Теперь я познал и другую сторону медали. Возведение базы на Уналашке захватило меня целиком. Две недели я работал как проклятый вместе со всеми, нёс вахту наравне со всеми и валился спать в якобы штабной палатке из парусины среди грязных и вонючих тел в полном изнеможении. Разумеется, мне не терпелось увидеть результат, потому я и выбивался из сил, чтобы приблизить его. И только на исходе второй недели в голову вдруг пришло, что я даже не подумал сократить ожидание простейшим способом, то есть попросту проскочить время. Вот что значит собственное дело.

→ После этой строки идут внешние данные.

/-- Mailbox 2 reads, sets, replaces and compacts the configuration, writes firmware and blows fuses; attestation and test port answer (R400, R403, R404, R405, R406, R407, R408, R409, R410, R412, R413, R414).
The choices and readings of the model behind it: log entries 130, 131, 132, 133, 135, 141, 143, 187, 188. -/
def Obligations.ConfigurationFusesAndTrustCommandsAct : Prop :=
  ∀ s : State, s.boot.on = true →
    (∀ (w : Nat) (blk image : List Byte) (good : Bool), clearBox s 2 →
      (∀ e ∈ [(0x30, Instr.cfgGet blk), (0x31, Instr.cfgSet blk good), (0x32, Instr.cfgWrite blk image),
          (0x33, Instr.cfgCompact blk), (0x34, Instr.fwWrite blk image), (0x35, Instr.svnCommit blk), (0x36, Instr.keyRevoke blk),
          (0x37, Instr.dbgLockSet blk)], waiting s 2 e.1 w → s.longRuns = true ∨ (s.mbox2Busy = true ∧ e.1 ≠ 0x31) →
        ∃ t, Machine.exec e.2 s = .next t ∧ answered t 2 stBusy ∧ t.boot = s.boot ∧ regsKept s t (mailRegs 2)) ∧
      (s.longRuns = false → waiting s 2 0x31 w →
        let off := cbArg0 blk % 2 ^ 32
        let more := s.boot.mustCompact || decide (49152 ≤ s.cfgRecords)
        let held (told : Bool) := s.boot.held ++ [⟨.own w, off, cbArg2 blk, good, told⟩]
        let dflt := s.flag AON_CFG_STAT AON_CFG_STAT_DEFAULTS
        ∃ t, Machine.exec (.cfgSet blk good) s = .next t ∧ t.mem = s.mem ∧
          (dflt = true → answered t 2 0x16 ∧ t.boot = s.boot) ∧
          (dflt = false → fieldOk s.storedLen off = false → answered t 2 0x12 ∧ t.boot = s.boot) ∧
          (dflt = false → fieldOk s.storedLen off = true →
            let seq := (s.reg AON_CFG_SEQ + 1) % 2 ^ 32
            (s.boot.compact = none → s.boot.mustCompact = false → s.cfgRecords < 36864 → good = true → answered t 2 0x00 ∧
              t.reg AON_CFG_SEQ = seq ∧ t.cfgRecords = s.cfgRecords + 1 ∧ t.boot = { s.boot with
                nvm := nvmPut s.boot.nvm (journalBase s.cfgBank + 16 * s.cfgRecords) (recBytes off (cbArg2 blk) seq) } ∧
              regsKept s t (AON_CFG_STAT :: AON_CFG_SEQ :: mailRegs 2)) ∧
            (s.boot.compact = none → more = false → good = false → answered t 2 0x13 ∧ t.flag AON_EVENT AON_EVENT_NVM_ERR = true ∧
              t.boot.mustCompact = true ∧ t.boot.compact.isSome = true) ∧
            (s.boot.compact = none → more = true → t.boot.held = held false ∧ t.flag AON_CFG_STAT AON_CFG_STAT_HELD = true ∧
              t.boot.compact.isSome = true) ∧
            (∀ c, s.boot.compact = some c →
              (64 ≤ s.boot.held.length → answered t 2 stBusy ∧ t.boot = s.boot) ∧
              (s.boot.held.length < 64 → t.boot = { s.boot with held := held c.waiting } ∧
                t.flag AON_CFG_STAT AON_CFG_STAT_HELD = true ∧ (c.waiting = true → answered t 2 stRunning))))) ∧
      (s.mbox2Busy = false →
        let off := cbArg0 blk % 2 ^ 32
        let defaults := s.flag AON_CFG_STAT AON_CFG_STAT_DEFAULTS
        (waiting s 2 0x30 w →
          let c := if bit (cbArg3 blk) 0 then s.cfgStored else s.boot.cfg
          ∃ t, Machine.exec (.cfgGet blk) s = .next t ∧ t.boot = s.boot ∧
            (fieldOk (cfgLen c) off = false → answered t 2 0x12 ∧ t.mem = s.mem) ∧
            (fieldOk (cfgLen c) off = true → answered t 2 0x00 ∧
              let v := (c.drop off).take 4
              let a := hwBase + (s.blkOff 2 (.own w) + 0x20)
              bytesKept s t a v.length ∧ (s.canHost = true → getBytes t.mem a v.length = v))) ∧
        (waiting s 2 0x32 w →
          let img := if s.hostLost (cbArg0 blk) (imageLen 0x32 blk) then [] else image.take (imageLen 0x32 blk)
          ∃ t, Machine.exec (.cfgWrite blk image) s = .next t ∧ t.mem = s.mem ∧
            (s.boot.compact.isSome = true → answered t 2 stBusy ∧ t.boot = s.boot) ∧
            (s.boot.compact = none → answered t 2 stRunning ∧
              (cfgGood img = false → t.boot = s.boot ∧ ((mapGet (fun _ => []) 2 s.hif.f2hQ).length < 16 →
                mapGet (fun _ => []) 2 t.hif.f2hQ = mapGet (fun _ => []) 2 s.hif.f2hQ ++ [0x14])) ∧
              (cfgGood img = true → t.flag AON_CFG_STAT AON_CFG_STAT_COMPACTING = true ∧ ∃ c, t.boot.compact = some c ∧
                c.src = some (.own w) ∧ c.target = (if s.noBank then 0 else 1 - s.cfgBank) ∧
                c.waiting = nvmUsed s.boot.nvm (bankBase c.target) 0x100000))) ∧
        (s.cmdAt 2 = some (.own w) → wCode w = 0x33 → wFwd w = false → ∃ t, Machine.exec (.cfgCompact blk) s = .next t ∧
          (defaults = true → answered t 2 0x16 ∧ t.boot = s.boot) ∧
          (defaults = false → answered t 2 0x00 ∧ t.boot.compact.isSome = true ∧
            (s.boot.compact = none → ∃ c, t.boot.compact = some c ∧ c.target = 1 - s.cfgBank ∧ c.src = none))) ∧
        (waiting s 2 0x34 w →
          let lost := s.hostLost (cbArg0 blk) (imageLen 0x34 blk)
          ∃ t, Machine.exec (.fwWrite blk image) s = .next t ∧ answered t 2 stRunning ∧
            t.boot = { s.boot with fwWrite := some (.own w, if lost then [] else image.take (imageLen 0x34 blk)),
                                   nvm := nvmErase s.boot.nvm (fwBase s.spareSlot) 0x400000 } ∧
            (lost = false → regsKept s t (mailRegs 2))) ∧
        (s.cmdAt 2 = some (.own w) → wCode w = 0x35 → wFwd w = false → ∃ t, Machine.exec (.svnCommit blk) s = .next t ∧
          (s.boot.fwSvn ≤ s.boot.fuses.svn → answered t 2 0x15 ∧ t.boot = s.boot) ∧
          (s.boot.fuses.svn < s.boot.fwSvn → answered t 2 0x00 ∧ t.flag AON_EVENT AON_EVENT_FUSE = true ∧
            t.boot = { s.boot with fuses := { s.boot.fuses with svn := min 64 s.boot.fwSvn } })) ∧
        (waiting s 2 0x36 w →
          let k := cbArg3 blk % 4
          let others := (List.range 4).any (fun i => i != k && bit s.boot.fuses.keyProg i && !bit s.boot.fuses.keyRev i)
          ∃ t, Machine.exec (.keyRevoke blk) s = .next t ∧
            (s.fld AON_BOOT_STAT AON_BOOT_STAT_KEY_SLOT = k ∨ others = false → answered t 2 0x15 ∧ t.boot = s.boot) ∧
            (s.fld AON_BOOT_STAT AON_BOOT_STAT_KEY_SLOT ≠ k → others = true → answered t 2 0x00 ∧
              t.flag AON_EVENT AON_EVENT_FUSE = true ∧
              t.boot = { s.boot with fuses := { s.boot.fuses with keyRev := s.boot.fuses.keyRev ||| 2 ^ k } })) ∧
        (waiting s 2 0x37 w → ∃ t, Machine.exec (.dbgLockSet blk) s = .next t ∧
          (cbArg3 blk ≠ 0x4C4F434B → answered t 2 0x15 ∧ t.boot = s.boot) ∧
          (cbArg3 blk = 0x4C4F434B → answered t 2 0x00 ∧ t.flag AON_EVENT AON_EVENT_FUSE = true ∧
            bit (t.reg AON_FUSE_SEC) 0 = true ∧ t.boot = { s.boot with fuses := { s.boot.fuses with dbgLock := true } })))) ∧
    (∀ failed : Bool,
      (s.boot.fwWrite = none → (∀ c, s.boot.compact = some c → c.waiting = true) → Machine.exec (.nvmWriteDone failed) s = .next s) ∧
      (∀ c, s.boot.fwWrite = none → s.boot.compact = some c → c.waiting = false → c.target < 2 → s.boot.held = [] →
        ∃ t, Machine.exec (.nvmWriteDone failed) s = .next t ∧ t.boot.compact = none ∧
          t.flag AON_CFG_STAT AON_CFG_STAT_COMPACTING = false ∧ t.mem = s.mem ∧
          (failed = false → t.boot.mustCompact = false ∧ t.cfgBank = c.target ∧ t.cfgRecords = 0 ∧ t.flag AON_CFG_STAT AON_CFG_STAT_DEFAULTS = s.flag AON_CFG_STAT AON_CFG_STAT_DEFAULTS ∧
            t.flag AON_EVENT AON_EVENT_COMPACT_DONE = true ∧ t.reg AON_CFG_GEN = blkNat c.image 0x10 4 % 2 ^ 32 ∧
            t.boot.nvm = nvmPut s.boot.nvm (bankBase c.target + 12) ((c.image.drop 12).take 4)) ∧
          (failed = true → t.cfgBank = s.cfgBank ∧ t.cfgRecords = s.cfgRecords ∧ t.boot.nvm = s.boot.nvm ∧
            t.flag AON_EVENT AON_EVENT_NVM_ERR = true)) ∧
      (∀ c, s.boot.fwWrite = none → s.boot.compact = some c → c.waiting = false → s.boot.mustCompact = true →
        ∃ t, Machine.exec (.nvmWriteDone true) s = .next t ∧ t.boot.compact = none ∧ t.boot.held = [] ∧ t.boot.nvm = s.boot.nvm) ∧
      (∀ src image, s.boot.fwWrite = some (src, image) →
        let erased := nvmErase s.boot.nvm (fwBase s.spareSlot) 0x400000
        let wrote := nvmPut erased (fwBase s.spareSlot) image
        let good := !failed && decide (image.length ≤ 0x400000) && fwCand s.boot.fuses wrote s.spareSlot && fwSigned wrote s.spareSlot
        ∃ t, Machine.exec (.nvmWriteDone failed) s = .next t ∧ t.boot.fwWrite = none ∧
          t.boot.nvm = (if good then wrote else erased) ∧
          (good = true → s.stage = 15 → t.boot.chosen = (fwOrder s.boot.fuses wrote).find? (fwSigned wrote) ∧ t.stage = 1) ∧
          (good = false ∨ s.stage ≠ 15 → t.boot.chosen = s.boot.chosen ∧ t.stage = s.stage))) ∧
    (s.boot.erase = [] → Machine.exec .nvmEraseDone s = .next s) ∧
    (∀ b rest, s.boot.erase = b :: rest → s.boot.held = [] → ∃ t, Machine.exec .nvmEraseDone s = .next t ∧ t.boot.erase = rest ∧
      t.mem = s.mem ∧
      (Config.eraseFailed s.freeN = false → t.regs = s.regs ∧
        (s.boot.compact = none → t.boot.nvm = nvmErase s.boot.nvm (bankBase b) 0x100000) ∧
        (∀ c, s.boot.compact = some c → c.waiting = true → c.target = b → t.boot.compact = some { c with waiting := false })) ∧
      (Config.eraseFailed s.freeN = true → t.flag AON_EVENT AON_EVENT_NVM_ERR = true ∧ t.boot.nvm = s.boot.nvm ∧
        (∀ c, s.boot.compact = some c → c.waiting = true → c.target = b → t.boot.compact = none))) ∧
    (∀ (mctp : Bool), mctp = true ∨ s.flag HIF_STAT HIF_STAT_LINK_UP = true →
      let path (v : List Byte) : Output := if mctp then .mctp v else .doe v
      let free := Config.spdmAnswer s.freeN
      let chain := certChain s.boot.nvm
      let inDoe := !mctp && s.boot.sessions.contains false
      Machine.exec (.spdmRequest mctp .getVersion) s = .next (s.emit (path [0x10, 0x04, 0, 0, 0, 1, 0, 0x12])) ∧
      Machine.exec (.spdmRequest mctp .getDigests) s =
        .next (s.emit (path ([0x12, 0x01, 0, 1] ++ (leBytes 32 (sha256 chain)).reverse))) ∧
      (∀ off len, off < chain.length →
        Machine.exec (.spdmRequest mctp (.getCertificate 0 off len)) s = .next (s.emit (path (certificate chain off len)))) ∧
      (∀ r : SpdmReq, ∃ t, Machine.exec (.spdmRequest mctp r) s = .next t ∧ t.out.tail = s.out ∧ regsKept s t [AON_SPDM_STAT, HIF_STAT] ∧
        onlyRegs s { t with freeN := s.freeN, boot := { t.boot with sessions := s.boot.sessions, ideRids := s.boot.ideRids } } ∧
        (r = .getCapabilities → t.out.head? = some (path (capabilities free))) ∧
        (∀ a h d e, r = .negotiateAlgorithms a h d e → t.out.head? = some (path (algorithms a h d e free))) ∧
        (∀ i v, r = .getMeasurement i → s.measurement i = some v → t.out.head? = some (path (v ++ free))) ∧
        (r = .openSession → s.boot.sessions.length < 2 → t.boot.sessions = s.boot.sessions ++ [mctp] ∧
          t.fld AON_SPDM_STAT AON_SPDM_STAT_SESSIONS = s.boot.sessions.length + 1) ∧
        (r = .openSession → 2 ≤ s.boot.sessions.length → t.boot.sessions = s.boot.sessions) ∧
        (r = .closeSession → t.boot.sessions = s.boot.sessions.erase mctp) ∧
        (r = .ideKeys → t.flag AON_SPDM_STAT AON_SPDM_STAT_IDE_KEYS = (inDoe || s.flag AON_SPDM_STAT AON_SPDM_STAT_IDE_KEYS)) ∧
        (∀ lo hi, r = .ideStart lo hi → inDoe = true → s.flag AON_SPDM_STAT AON_SPDM_STAT_IDE_KEYS = true →
          t.flag HIF_STAT HIF_STAT_IDE = true ∧ t.boot.ideRids = (lo, hi)))) ∧
    (s.flag HIF_STAT HIF_STAT_LINK_UP = false → ∀ r, Machine.exec (.spdmRequest false r) s = .next s) ∧
    (s.flag HIF_STAT HIF_STAT_IDE = false → Machine.exec .ideStreamStop s = .next s) ∧
    (s.flag HIF_STAT HIF_STAT_IDE = true → ∃ t, Machine.exec .ideStreamStop s = .next t ∧ t.flag HIF_STAT HIF_STAT_IDE = false ∧
      (s.boot.ideReq = true → t.hif.reqs = [] ∧ t.hif.reqQ = []) ∧ (s.boot.ideReq = false → onlyRegs s t ∧ regsKept s t [HIF_STAT])) ∧
    (∀ r, Machine.exec (.smbusMctpMessage (.spdm r)) s = if s.stage = 15 then .next s else Machine.exec (.spdmRequest true r) s) ∧
    (∀ v, (s.stage = 15 → Machine.exec (.smbusMctpMessage (.control v)) s = .next s) ∧
      (s.stage ≠ 15 → ∃ t, Machine.exec (.smbusMctpMessage (.control v)) s = .next t ∧
        t.out = .mctp (Config.mctpControl s.freeN) :: s.out ∧ t.regs = s.regs ∧ t.mem = s.mem)) ∧
    (∀ (w : Nat) (blk image : List Byte) (good : Bool),
      let side := Machine.exec (.smbusMctpMessage (.command 2 w blk image good)) s
      (s.stage = 15 → wCode w ≠ 0x34 → side = .next s) ∧
      (s.stage = 15 → wCode w = 0x34 → s.mbox2Busy = false →
        ∃ t, side = .next t ∧ t.boot.fwWrite = some (.sideband w, image.take (imageLen 0x34 blk))) ∧
      (wCode w = 0xF0 → ∃ t a, Machine.exec (.smbusMctpMessage (.command 15 w blk image good)) s = .next t ∧
        t = s.emit (.mctp (leBytes 4 (ansWord 0 a))) ∧ a % 4 = s.fld PKG_ROLE PKG_ROLE_ROLE ∧ bit a 2 = s.running) ∧
      (1 < s.stage → s.stage ≠ 15 →
        (s.smbCfg = false → side = .next (s.emit (.mctp (leBytes 4 0x15)))) ∧
        (s.smbCfg = true → (wCode w < 0x30 ∨ 0x37 < wCode w) → side = .next (s.emit (.mctp (leBytes 4 0xFD)))) ∧
        (s.smbCfg = true → 0x30 ≤ wCode w → wCode w ≤ 0x37 → s.longRuns = true ∨ (s.mbox2Busy = true ∧ wCode w ≠ 0x31) →
          side = .next (s.emit (.mctp (leBytes 4 1)))) ∧
        (s.smbCfg = true → s.mbox2Busy = false → wCode w = 0x30 → fieldOk (cfgLen s.boot.cfg) (cbArg0 blk % 2 ^ 32) = true →
          bit (cbArg3 blk) 0 = false → side = .next ((s.emit (.mctp ((s.boot.cfg.drop (cbArg0 blk % 2 ^ 32)).take 4))).emit
            (.mctp (leBytes 4 0)))))) ∧
    (∀ b : Bool, Machine.exec (.jtagInstruction (.bypass b)) s = .next (s.emit (.jtag (b2n b)))) ∧
    Machine.exec (.jtagInstruction .idcode) s = .next (s.emit (.jtag Config.jtagIdcode)) ∧
    (∀ n, ∃ t, Machine.exec (.jtagInstruction (.sample n)) s = .next t ∧ t.out = .jtag (Config.jtagSample s.freeN) :: s.out ∧
      t.boot = { s.boot with scan := n } ∧ t.regs = s.regs ∧ t.mem = s.mem) ∧
    (∀ n, ∃ t, Machine.exec (.jtagInstruction (.extest n)) s = .next t ∧ t.out = .jtag n :: .jtag s.boot.scan :: s.out ∧
      t.boot = { s.boot with scan := n } ∧ t.regs = s.regs ∧ t.mem = s.mem) ∧
    (∀ (op : DebugOp) (b : Bool), s.boot.fuses.dbgLock = true →
      Machine.exec (.jtagInstruction (.debug op b)) s = .next (s.emit (.jtag (b2n b)))) ∧
    (s.boot.fuses.dbgLock = false → ∀ b : Bool,
      (∀ n, Machine.exec (.jtagInstruction (.debug (.foreman n) b)) s = .refused .privateDebug) ∧
      (∀ a v, a % 4 = 0 → Machine.exec (.jtagInstruction (.debug (.write a v) b)) s =
        Machine.exec (.registerWrite ⟨.foreman, []⟩ .bar0 a 4 (v.setWidth 64)) s) ∧
      (∀ a, a % 4 = 0 → a < 0x4000000 → s.regOn a = true → steadyWord a = true → pairOf a = 0 → accMask .rc a = 0 →
        placeOf (F2H_DATA 0) 8 16 a = none → placeOf (DB_COUNT 0) 16 64 a = none → placeOf (D2H_DATA 0) 0x400 16 a = none →
        ∃ t, Machine.exec (.jtagInstruction (.debug (.read a) b)) s = .next t ∧ t.out = .jtag (s.reg a) :: s.out ∧ regsKept s t []))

Крепость строилась, но была далека от завершения. За две недели нам удалось поставить только центральную казарму с наблюдательной вышкой и насыпать небольшой вал. Мы сняли с корабля пушечки, перетащили под крышу порох, ружья, муку. Обеспечили сохранность всего, от чего зависит выживание. Что до людей, то они могли пока переждать и в палатках.

Чикилжах с одним или двумя спутниками навещал лагерь почти каждый день. Ни его отец, ни кто–то другой из "лучших мужиков", как называли зверобои туземных вождей, пока не появлялись. Скорее всего, старшие посылали ребятишек понаблюдать за возведением крепости, присмотреться к чужакам, разнюхать какие–нибудь секреты. Как повод для визита "нильсы" приносили на обмен бобровые шкуры, иногда одаривали нас свежей или вяленой рыбой. Обычно мы болтали возле костра о том о сём около часа. Затем гости уходили, по–прежнему ничего не обещая.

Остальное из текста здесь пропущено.